▸ **Materials provided**:
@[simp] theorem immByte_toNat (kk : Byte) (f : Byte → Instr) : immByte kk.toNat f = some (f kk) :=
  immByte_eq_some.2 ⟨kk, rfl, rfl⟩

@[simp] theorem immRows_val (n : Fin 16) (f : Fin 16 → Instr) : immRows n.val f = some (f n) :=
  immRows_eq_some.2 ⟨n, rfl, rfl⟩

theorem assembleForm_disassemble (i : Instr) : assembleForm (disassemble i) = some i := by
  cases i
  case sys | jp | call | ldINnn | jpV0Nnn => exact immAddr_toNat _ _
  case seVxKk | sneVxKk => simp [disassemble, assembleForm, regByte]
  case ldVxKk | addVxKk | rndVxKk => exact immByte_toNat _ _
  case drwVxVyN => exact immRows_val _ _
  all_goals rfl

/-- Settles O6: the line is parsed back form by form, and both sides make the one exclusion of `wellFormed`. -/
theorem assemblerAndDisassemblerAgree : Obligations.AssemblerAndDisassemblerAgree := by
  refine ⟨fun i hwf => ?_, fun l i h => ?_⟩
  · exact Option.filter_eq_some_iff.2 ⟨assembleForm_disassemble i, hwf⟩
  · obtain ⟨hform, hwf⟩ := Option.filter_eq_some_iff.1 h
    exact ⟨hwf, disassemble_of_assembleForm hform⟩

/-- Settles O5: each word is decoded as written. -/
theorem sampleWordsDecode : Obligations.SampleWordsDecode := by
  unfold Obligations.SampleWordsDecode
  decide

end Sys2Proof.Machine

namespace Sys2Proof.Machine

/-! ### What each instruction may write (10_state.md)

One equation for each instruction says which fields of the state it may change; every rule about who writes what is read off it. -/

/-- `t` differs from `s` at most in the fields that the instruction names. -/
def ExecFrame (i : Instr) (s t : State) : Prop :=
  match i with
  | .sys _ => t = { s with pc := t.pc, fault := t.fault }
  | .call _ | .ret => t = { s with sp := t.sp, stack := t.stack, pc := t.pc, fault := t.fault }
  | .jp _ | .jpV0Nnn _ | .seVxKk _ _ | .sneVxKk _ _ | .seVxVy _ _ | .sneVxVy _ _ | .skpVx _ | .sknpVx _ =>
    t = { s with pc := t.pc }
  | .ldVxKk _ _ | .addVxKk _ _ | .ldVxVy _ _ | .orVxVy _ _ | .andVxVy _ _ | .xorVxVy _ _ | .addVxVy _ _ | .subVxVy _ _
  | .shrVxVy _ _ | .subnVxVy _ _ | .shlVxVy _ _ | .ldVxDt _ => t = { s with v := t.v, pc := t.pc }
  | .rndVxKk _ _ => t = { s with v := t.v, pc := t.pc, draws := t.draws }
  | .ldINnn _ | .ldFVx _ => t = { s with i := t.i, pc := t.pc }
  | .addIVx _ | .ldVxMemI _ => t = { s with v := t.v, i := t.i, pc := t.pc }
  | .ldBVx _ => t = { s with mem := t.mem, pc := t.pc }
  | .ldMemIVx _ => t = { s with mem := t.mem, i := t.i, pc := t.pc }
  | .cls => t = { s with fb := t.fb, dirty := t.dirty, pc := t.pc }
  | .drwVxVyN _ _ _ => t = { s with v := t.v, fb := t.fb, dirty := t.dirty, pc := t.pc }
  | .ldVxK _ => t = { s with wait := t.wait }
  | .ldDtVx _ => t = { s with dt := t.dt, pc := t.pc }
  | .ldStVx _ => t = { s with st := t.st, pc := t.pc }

▸ **Action item**:
Print, without alteration, only the lines above between the one holding "as written. -/" and the one holding "may write (10_state.md)", inclusive.

▸ **Written response**:
/-- Settles O5: each word is decoded as written. -/
theorem sampleWordsDecode : Obligations.SampleWordsDecode := by
  unfold Obligations.SampleWordsDecode
  decide

end Sys2Proof.Machine

namespace Sys2Proof.Machine

/-! ### What each instruction may write (10_state.md)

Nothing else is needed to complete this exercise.